(Beginning of Task material)

/-- Every row of tick-driven work, in the order in which the model takes what is left of a tick before time moves on (log
entry 11). -/
def tickRows : List Instr :=
  [.bankFiring 0, .bankFiring 1, .bankFiring 2, .windowEnd, .reachedMarker, .guardEnd 11, .holdDeadline 11,
   .fallRecordEnd 11, .lapse .a, .lapse .b, .lapse .c, .waitDeadline .a, .waitDeadline .b, .waitDeadline .c,
   .edgeEvent 0, .edgeEvent 1, .edgeEvent 2, .edgeEvent 3, .edgeEvent 4, .edgeEvent 5, .edgeEvent 6, .edgeEvent 7]

/-- The rows of the work that a loss of the clock would leave undone (log entry 12). -/
def lossRows : List Instr := [.guardEnd 11, .fallRecordEnd 11, .lapse .a, .lapse .b, .lapse .c]

/-- What a refusal from an OPEN session leaves: the reply and the renewed lease, and nothing else (R171). -/
def State.refused (s : State) (p : Port) (period : Nat) (r : Request) (tag crc : Byte) (body : List Byte) : State :=
  { s with ports := s.repliedPorts p r.code tag crc body, sessions := s.renewedSessions p period }

/-- One value for each port, by a function of the port. -/
def PerPort.of {α : Type} (f : Port → α) : PerPort α := ⟨f .a, f .b, f .c⟩

/-! ### Sampling -/

/-- How one sample `b` at tick `now` changes the filter state `x` of a used line with filter `f` (R126), the edge event of
the fourth case being left for EDGE_EVENT (log entry 4). -/
structure SampledBy (f : Nat) (now : Tick) (b : Bool) (x y : Filter) : Prop where
  last : y.lastSample = some b
  first : x.accepted = none → y.accepted = some b ∧ y.runCount = 0
  equal : x.accepted = some b → y.accepted = some b ∧ y.runCount = 0 ∧ y.runStart = none ∧ y.edgeDue = x.edgeDue
  run : x.accepted = some (!b) → x.runCount + 1 ≤ f →
    y.accepted = some (!b) ∧ y.runCount = x.runCount + 1
      ∧ y.runStart = (if x.runCount = 0 then some now else x.runStart) ∧ y.edgeDue = x.edgeDue
  edge : x.accepted = some (!b) → f < x.runCount + 1 →
    y.accepted = some (!b) ∧ y.runCount = x.runCount ∧ y.runStart = x.runStart ∧ y.edgeDue = true

/-- The filter states `fs` that the samples of a tick arrival at tick `now` leave: used lines sampled, others as they were. -/
def Sampled (s : State) (now : Tick) (pins : InputMask) (fs : Vector Filter 8) : Prop :=
  ∀ l, ((s.input l).used = false → tget fs l = s.filter l) ∧
    ((s.input l).used = true → SampledBy (s.input l).filter now (inMask pins l) (s.filter l) (tget fs l))

/-! ### What becomes of a step that fires -/

/-- A slot after the last run of its step `st` at `now`, its generation having been `g` (R45, R46): a REARM step whose window
end has not been reached is ARMED again, and any other step is freed. -/
def AfterLastRun (st : StepRecord) (now : Tick) (g : Byte) (slot : Slot) : Prop :=
  match st.kind with
  | .timed => slot = { generation := g + 1, step := none }
  | .armed a =>
    if st.flags.rearm = true ∧ (∀ w, a.window = some w → w.reached = false ∧ w.tick ≠ now) then
      slot = { generation := g
               step := some
                 { st with
                   kind := .armed { a with armTick := now }
                   state := .armed
                   rep := st.rep.map fun r => { r with remaining := r.placed }
                   runIndex := 0 } }
    else slot = { generation := g + 1, step := none }

/-- A slot after the firing at `now` of its step `st` for the due `due` (R27, R44, R47): with L the lateness and P the period,
m = L div P + 1 runs are consumed, and while runs remain the step is PENDING with due + m·P. -/
def AfterFiring (st : StepRecord) (due now : Tick) (g : Byte) (slot : Slot) : Prop :=
  match st.rep with
  | none => AfterLastRun st now g slot
  | some r =>
    let m := lateness due now / r.period + 1
    let next : Tick := due + BitVec.ofNat 32 (m * r.period)
    match r.remaining with
    | .unbounded =>
      slot = { generation := g
               step := some { st with state := .pending next, runIndex := min (st.runIndex + m) 255 } }
    | .count n =>
      if m < n then
        slot = { generation := g
                 step := some
                   { st with
                     state := .pending next
                     rep := some { r with remaining := .count (n - m) }
                     runIndex := min (st.runIndex + m) 255 } }
      else AfterLastRun st now g slot

/-- The slots whose steps are due at NOW on bank `k`, in due-list order (R39). -/
def State.dueSlots (s : State) (k : Bank) : List SlotIndex :=
  s.dueList.filter fun i =>
    match s.step i with
    | some st => decide (st.bank = k ∧ st.state = .pending s.now)
    | none => false
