/-- LIST and QUERY_STEP (R16, R17): the total of the matching slots, up to 15 of them from the start slot upward, and the slot
to go on from; and the whole record of one step with its rank. Nothing but the lease changes. A body of another length, a start
slot over 63, another owner filter and a slot byte over 63 are refused E_ARG, a stale handle E_NOT_FOUND. The places of the
presence bits and the one byte each of bank and run index are inferred (log entry 18); that the bits to which the spec gives no
field are 0, in the last byte of a LIST entry and in the presence byte, is the model's choice (log entry 31). -/
def Obligations.CalendarIsRead : Prop :=
  (∀ (s s₁ : State) (p : Port) (mosi : List Byte) (tag crc : Byte) (body : List Byte) (period : Nat) (deadline : Tick),
    (s₁.session p).state = .opened period deadline → s₁.phase ≠ .fault →
    (Takes s p mosi .list tag crc body s₁ →
      (body.length ≠ 2 ∨ ∃ start filter : Byte, body = [start, filter] ∧ (64 ≤ start.toNat ∨ 3 < filter.toNat)) →
      exec (.list p mosi) s = .next (s₁.refused p period .list tag crc [0x03]))
    ∧ (Takes s p mosi .queryStep tag crc body s₁ → body.length ≠ 2 →
      exec (.queryStep p mosi) s = .next (s₁.refused p period .queryStep tag crc [0x03])))
  ∧ (∀ (s s₁ : State) (p : Port) (mosi : List Byte) (tag crc : Byte) (period : Nat) (deadline : Tick) (start : SlotIndex)
    (filter : Option Port),
    Takes s p mosi .list tag crc
      [BitVec.ofNat 8 start.val, match filter with | some .a => 0 | some .b => 1 | some .c => 2 | none => 3] s₁ →
    (s₁.session p).state = .opened period deadline → s₁.phase ≠ .fault →
    let passes := fun i => (match s₁.step i with
      | none => false
      | some st => (match filter with | none => true | some q => decide (st.owner = q)))
    let found := everySlot.filter fun i => decide (start ≤ i) && passes i
    exec (.list p mosi) s = .next
      { s₁ with
        sessions := s₁.renewedSessions p period
        ports := s₁.repliedPorts p 0x34 tag crc
          (([0x00] : List Byte) ++ byte1 (everySlot.countP passes)
            ++ byte1 (match found[14]? with | some i => i.val + 1 | none => 64)
            ++ (found.take 15).flatMap fun i =>
                match s₁.step i with
                | none => []
                | some st =>
                  [(s₁.slot i).generation, BitVec.ofNat 8 i.val,
                   BitVec.ofNat 8 (64 * portCode st.owner + 16 * st.bank.val
                    + (match st.kind with | .timed => 0 | .armed _ => 2)
                    + (match st.state with | .pending _ => 0 | .armed => 1))]) })
  ∧ ∀ (s s₁ : State) (p : Port) (mosi : List Byte) (tag crc : Byte) (period : Nat) (deadline : Tick) (h : Handle),
    Takes s p mosi .queryStep tag crc (handleBytes h) s₁ → (s₁.session p).state = .opened period deadline →
    s₁.phase ≠ .fault →
    (64 ≤ (h.extractLsb' 0 8).toNat →
      exec (.queryStep p mosi) s = .next (s₁.refused p period .queryStep tag crc [0x03]))
    ∧ ((h.extractLsb' 0 8).toNat < 64 → s₁.named h = none →
      exec (.queryStep p mosi) s = .next (s₁.refused p period .queryStep tag crc [0x11]))
    ∧ ∀ i st, s₁.named h = some i → s₁.step i = some st →
      let due := match st.state with | .pending d => some d | .armed => none
      let arm := match st.kind with | .timed => none | .armed a => some a
      let window := arm.bind ArmPart.window
      let tick := fun (t : Option Tick) => (match t with | none => List.replicate 4 0 | some t => tickBytes t : List Byte)
      exec (.queryStep p mosi) s = .next
        { s₁ with
          sessions := s₁.renewedSessions p period
          ports := s₁.repliedPorts p 0x35 tag crc
            (([0x00] : List Byte)
              ++ presence
                  [due.isSome, arm.isSome, arm.isSome, window.isSome, st.rep.isSome, (window.map WindowEnd.reached).getD false]
              ++ handleBytes h ++ byte1 (portCode st.owner) ++ byte1 st.bank.val
              ++ byte1 arm.isSome.toNat ++ byte1 (match st.state with | .pending _ => 0 | .armed => 1)
              ++ [st.setMask, st.clearMask] ++ byte1 st.flags.code ++ tick due
              ++ (match arm with | none => [0, 0, 0] | some a => byte1 (16 * a.edge.code + a.line.val) ++ byte2 a.delay)
              ++ tick (arm.map ArmPart.armTick) ++ tick (window.map WindowEnd.tick)
              ++ (match st.rep with
                  | none => [1, 1, 0, 0, 0]
                  | some r => byte1 r.placed.code ++ byte1 r.remaining.code ++ byte3 r.period)
              ++ byte1 st.runIndex
              ++ byte1 (match st.state, arm with
                  | .pending _, _ => (s₁.dueList.takeWhile (· ≠ i)).length
                  | .armed, some a => ((s₁.armedList a.line).takeWhile (· ≠ i)).length
                  | .armed, none => 0)) }
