-- ==== Sys2Proof/Laws/State.lean ====
section
/-! SUPPORT. The state's updates, field by field: what each update writes and what it leaves, and the same of the readers
of Flags.lean. Every proof is rfl or one table lemma. -/

namespace Sys2Proof.Machine


/-! ### withNow -/

section
variable (s : State) (t : Tick)

@[simp] theorem State.withNow_pending : (s.withNow t).pending = s.pending := rfl
@[simp] theorem State.withNow_inReset : (s.withNow t).inReset = s.inReset := rfl
@[simp] theorem State.withNow_pins : (s.withNow t).pins = s.pins := rfl
@[simp] theorem State.withNow_now : (s.withNow t).now = t := rfl
@[simp] theorem State.withNow_clock : (s.withNow t).clock = s.clock := rfl
@[simp] theorem State.withNow_phase : (s.withNow t).phase = s.phase := rfl
@[simp] theorem State.withNow_ports : (s.withNow t).ports = s.ports := rfl
@[simp] theorem State.withNow_sessions : (s.withNow t).sessions = s.sessions := rfl
@[simp] theorem State.withNow_outputs : (s.withNow t).outputs = s.outputs := rfl
@[simp] theorem State.withNow_inputs : (s.withNow t).inputs = s.inputs := rfl
@[simp] theorem State.withNow_pairs : (s.withNow t).pairs = s.pairs := rfl
@[simp] theorem State.withNow_quotas : (s.withNow t).quotas = s.quotas := rfl
@[simp] theorem State.withNow_arbiter : (s.withNow t).arbiter = s.arbiter := rfl
@[simp] theorem State.withNow_owners : (s.withNow t).owners = s.owners := rfl
@[simp] theorem State.withNow_latch : (s.withNow t).latch = s.latch := rfl
@[simp] theorem State.withNow_runtime : (s.withNow t).runtime = s.runtime := rfl
@[simp] theorem State.withNow_claims : (s.withNow t).claims = s.claims := rfl
@[simp] theorem State.withNow_slots : (s.withNow t).slots = s.slots := rfl
@[simp] theorem State.withNow_dueList : (s.withNow t).dueList = s.dueList := rfl
@[simp] theorem State.withNow_armedSet : (s.withNow t).armedSet = s.armedSet := rfl
@[simp] theorem State.withNow_armedThisTick : (s.withNow t).armedThisTick = s.armedThisTick := rfl
@[simp] theorem State.withNow_filters : (s.withNow t).filters = s.filters := rfl
@[simp] theorem State.withNow_portInputs : (s.withNow t).portInputs = s.portInputs := rfl
@[simp] theorem State.withNow_port (q : Port) : (s.withNow t).port q = s.port q := rfl
@[simp] theorem State.withNow_session (q : Port) : (s.withNow t).session q = s.session q := rfl
@[simp] theorem State.withNow_output (j : OutLine) : (s.withNow t).output j = s.output j := rfl
@[simp] theorem State.withNow_input (j : InLine) : (s.withNow t).input j = s.input j := rfl
@[simp] theorem State.withNow_pair (j : PairIndex) : (s.withNow t).pair j = s.pair j := rfl
@[simp] theorem State.withNow_quota (q : Port) : (s.withNow t).quota q = s.quota q := rfl
@[simp] theorem State.withNow_owner (j : OutLine) : (s.withNow t).owner j = s.owner j := rfl
@[simp] theorem State.withNow_level (j : OutLine) : (s.withNow t).level j = s.level j := rfl
@[simp] theorem State.withNow_pairRuntime (j : PairIndex) : (s.withNow t).pairRuntime j = s.pairRuntime j := rfl
@[simp] theorem State.withNow_claim (q : Port) : (s.withNow t).claim q = s.claim q := rfl
@[simp] theorem State.withNow_slot (j : SlotIndex) : (s.withNow t).slot j = s.slot j := rfl
@[simp] theorem State.withNow_step (j : SlotIndex) : (s.withNow t).step j = s.step j := rfl
@[simp] theorem State.withNow_armedList (j : InLine) : (s.withNow t).armedList j = s.armedList j := rfl
@[simp] theorem State.withNow_filter (j : InLine) : (s.withNow t).filter j = s.filter j := rfl
@[simp] theorem State.withNow_inputsOf (q : Port) : (s.withNow t).inputsOf q = s.inputsOf q := rfl

end


/-! ### withClock -/

section
variable (s : State) (c : Clock)
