-- ==== Sys2Proof/Laws/Ports.lean ====
section
/-! SUPPORT. What the shared operations of a host port do: notices, renewal, the end of a transaction, the taking of a
frame, and the answer to a request. -/

namespace Sys2Proof.Machine

/-! ### Notices (R175) -/

/-- One notice: its port is told, and nothing else changes. -/
theorem State.notify_eq (s : State) (p : Port) (x : Notice) : s.notify (p, x) = s.withPort p ((s.port p).told x) := by
  by_cases h : (s.port p).queue.length ≤ 14 <;>
    simp [State.notify, State.admits, HostPort.told, Config.noticeRoom, State.pushNotice, Notice.entry, h]

@[simp] theorem State.deliver_nil (s : State) : s.deliver [] = s := rfl

@[simp] theorem State.deliver_cons (s : State) (p : Port) (x : Notice) (es : List Emit) :
    s.deliver ((p, x) :: es) = (s.withPort p ((s.port p).told x)).deliver es := by
  rw [← State.notify_eq]; rfl

theorem State.deliver_append (s : State) (es fs : List Emit) : s.deliver (es ++ fs) = (s.deliver es).deliver fs :=
  List.foldl_append

/-- Notices change ports and nothing else. -/
theorem State.deliver_frame (s : State) (es : List Emit) : s.deliver es = { s with ports := (s.deliver es).ports } := by
  induction es generalizing s with
  | nil => rfl
  | cons e es ih =>
    obtain ⟨p, x⟩ := e
    rw [State.deliver_cons, ih]
    rfl

/-- The ports after a delivery. -/
theorem State.deliver_ports (s : State) (es : List Emit) : (s.deliver es).ports = tellAll s.ports es := by
  induction es generalizing s with
  | nil => rfl
  | cons e es ih =>
    obtain ⟨p, x⟩ := e
    rw [State.deliver_cons, ih]
    rfl

/-- The notices that each port is told, in the order they were produced. -/
theorem State.deliver_port (s : State) (es : List Emit) (q : Port) :
    (s.deliver es).port q = ((es.filter fun e => e.1 = q).map Prod.snd).foldl HostPort.told (s.port q) := by
  induction es generalizing s with
  | nil => rfl
  | cons e es ih =>
    obtain ⟨p, x⟩ := e
    rw [State.deliver_cons, ih]
    by_cases h : p = q
    · subst h; simp
    · simp [h, Ne.symm h]

/-- A port to which no notice is addressed keeps its state. -/
theorem State.deliver_port_of_none (s : State) (es : List Emit) (q : Port) (h : ∀ e, e ∈ es → e.1 ≠ q) :
    (s.deliver es).port q = s.port q := by
  rw [State.deliver_port]
  have : (es.filter fun e => e.1 = q) = [] := by simpa using h
  rw [this]; rfl

/-- A notice joins at the back, or not at all. -/
theorem HostPort.told_queue_prefix (h : HostPort) (x : Notice) : h.queue <+: (h.told x).queue := by
  unfold HostPort.told
  split
  · exact List.prefix_append _ _
  · exact List.prefix_refl _

/-- Delivery leaves every queued entry in its place. -/
theorem State.deliver_queue_prefix (s : State) (es : List Emit) (q : Port) :
    (s.port q).queue <+: ((s.deliver es).port q).queue := by
  rw [State.deliver_port]
  generalize ((es.filter fun e => e.1 = q).map Prod.snd) = xs
  generalize s.port q = h
  induction xs generalizing h with
  | nil => exact List.prefix_refl _
  | cons x xs ih => exact (HostPort.told_queue_prefix h x).trans (ih _)

/-- A queue keeps its law when a notice is addressed to it. -/
theorem HostPort.told_queue_law (h : HostPort) (x : Notice)
    (hq : h.queue.length ≤ 16 ∧ noticeCount h.queue ≤ 15) :
    (h.told x).queue.length ≤ 16 ∧ noticeCount (h.told x).queue ≤ 15 := by
  have hc : noticeCount h.queue ≤ h.queue.length := List.countP_le_length
  unfold HostPort.told
  split
  · simp only [List.length_append, List.length_cons, List.length_nil, noticeCount, List.countP_append,
      List.countP_cons, List.countP_nil] at *
    refine ⟨by omega, ?_⟩
    split <;> omega
  · exact hq

/-! ### Renewal (R112) -/

/-- Renewal changes the session alone. -/
theorem State.renew_eq (s : State) (p : Port) : s.renew p = { s with sessions := s.sessionsAfter p } := by
  unfold State.renew State.sessionsAfter
  cases (s.session p).state <;> rfl

/-! ### The end of a transaction (R168) -/

/-- Orders 1 and 2 of R168 change the port and its latch alone. -/
theorem State.fetchEnd_frame (s : State) (p : Port) (x : Transfer) :
    s.fetchEnd p x = { s with ports := (s.fetchEnd p x).ports, portInputs := (s.fetchEnd p x).portInputs } := by
  unfold State.fetchEnd
  split <;> rfl

/-- Without a summary that is due, order 1 is all. -/
theorem State.fetchEnd_of_no_summary {s : State} {p : Port} {x : Transfer} (h : s.summaryDue p x = false) :
    s.fetchEnd p x = s.endTransfer p x := by simp [State.fetchEnd, h]

/-- The port is IDLE after the end of a transaction. -/
theorem State.fetchEnd_idle (s : State) (p : Port) (x : Transfer) :
    ((s.fetchEnd p x).port p).transfer = none ∧ ((s.fetchEnd p x).port p).selected = false := by
  unfold State.fetchEnd
  split <;> simp [State.queueSummary, State.pushNotice, State.endTransfer]

/-! ### Frames and requests -/

/-- A request's KIND byte names that request. -/
@[simp] theorem requestOf_code (r : Request) : requestOf r.code = some r := by cases r <;> decide

/-- A KIND byte that names a request is that request's. -/
theorem code_of_requestOf {kind : Byte} {r : Request} (h : requestOf kind = some r) : kind = r.code := by
  have h' := List.find?_some h
  exact (beq_iff_eq.mp h').symm

/-- A rise whose row's test holds: the transaction ends and its frame is taken. -/
theorem chipSelectRise_of_ends {row : Inbound → Transfer → State → Bool} {serve : Serve} {s s₁ : State} {p : Port}
    {mosi : List Byte} {inbound : Inbound} (h : Ends s p mosi inbound s₁)
    (hr : ∀ x, (s.port p).transfer = some x → row inbound (x.bytes mosi) s = true) :
    chipSelectRise row serve p mosi s = s₁.take p inbound serve := by
  obtain ⟨hreset, x, hx, hi, rfl⟩ := h
  simp [chipSelectRise, hreset, hx, hi, hr x hx]

/-- A request that is carried out is answered. -/
theorem State.take_of_takes {serve : Serve} {s s₁ : State} {p : Port} {mosi : List Byte} {r : Request} {tag crc : Byte}
    {body : List Byte} (h : Takes s p mosi r tag crc body s₁) :
    s₁.take p (.frame r.code tag body crc) serve
      = State.answered p r.code tag crc (answerOf serve p r.code body s₁) := by
  have hroom : ¬16 ≤ (s₁.port p).queue.length := by have := h.room; omega
  simp [State.take, Config.queueEntries, hroom, h.fresh]

/-- A row of a request, on a frame of that request that is carried out. -/
theorem chipSelectRise_of_takes {serve : Serve} {s s₁ : State} {p : Port} {mosi : List Byte} {r : Request}
    {tag crc : Byte} {body : List Byte} (h : Takes s p mosi r tag crc body s₁) :
    chipSelectRise (isRequest r) serve p mosi s
      = State.answered p r.code tag crc (answerOf serve p r.code body s₁) := by
  rw [chipSelectRise_of_ends h.ends (fun x _ => by simp [isRequest]), State.take_of_takes h]

/-- The answer to a request: the session test, the phase test, and the block that owns it. -/
theorem answerOf_request (serve : Serve) (p : Port) (r : Request) (body : List Byte) (s : State) :
    answerOf serve p r.code body s =
      match sessionRefusal r (s.session p).state with
      | some e => refuse e [] (s.renew p)
      | none =>
        match phaseRefusal r s.phase with
        | some e => refuse e [] (s.renew p)
        | none => serve p r body s (s.renew p) := by
  rw [answerOf, requestOf_code] <;> rfl

/-- An answer: the reply is queued and cached, and the notices follow it. -/
theorem State.answered_eq (p : Port) (kind tag crc : Byte) (a : Answer) :
    State.answered p kind tag crc a
      = ({ a.st with ports := a.st.repliedPorts p kind tag crc a.body } : State).deliver a.out := by
  simp only [State.answered, State.pushEntry, State.port_withPort, if_true, State.withPort_withPort]
  rfl

/-- A refusal changes nothing but the reply and, from an OPEN session, the lease. -/
theorem State.answered_refuse (p : Port) (kind tag crc : Byte) (e : Result) (item : List Byte) (s : State) :
    State.answered p kind tag crc (refuse e item (s.renew p))
      = { s with ports := s.repliedPorts p kind tag crc (e.code :: item), sessions := s.sessionsAfter p } := by
  rw [State.answered_eq, State.renew_eq]
  rfl

end Sys2Proof.Machine
end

(End of Task material)

--- Task to complete ---
Write out word for word only the lines from the start of the entries down to the line with "def lossRows : List", please, including both ends.

--- Your response ---
/-- Every row of tick-driven work, in the order in which the model takes what is left of a tick before time moves on (log
entry 11). -/
def tickRows : List Instr :=
  [.bankFiring 0, .bankFiring 1, .bankFiring 2, .windowEnd, .reachedMarker, .guardEnd 11, .holdDeadline 11,
   .fallRecordEnd 11, .lapse .a, .lapse .b, .lapse .c, .waitDeadline .a, .waitDeadline .b, .waitDeadline .c,
   .edgeEvent 0, .edgeEvent 1, .edgeEvent 2, .edgeEvent 3, .edgeEvent 4, .edgeEvent 5, .edgeEvent 6, .edgeEvent 7]

/-- The rows of the work that a loss of the clock would leave undone (log entry 12). -/
def lossRows : List Instr := [.guardEnd 11, .fallRecordEnd 11, .lapse .a, .lapse .b, .lapse .c]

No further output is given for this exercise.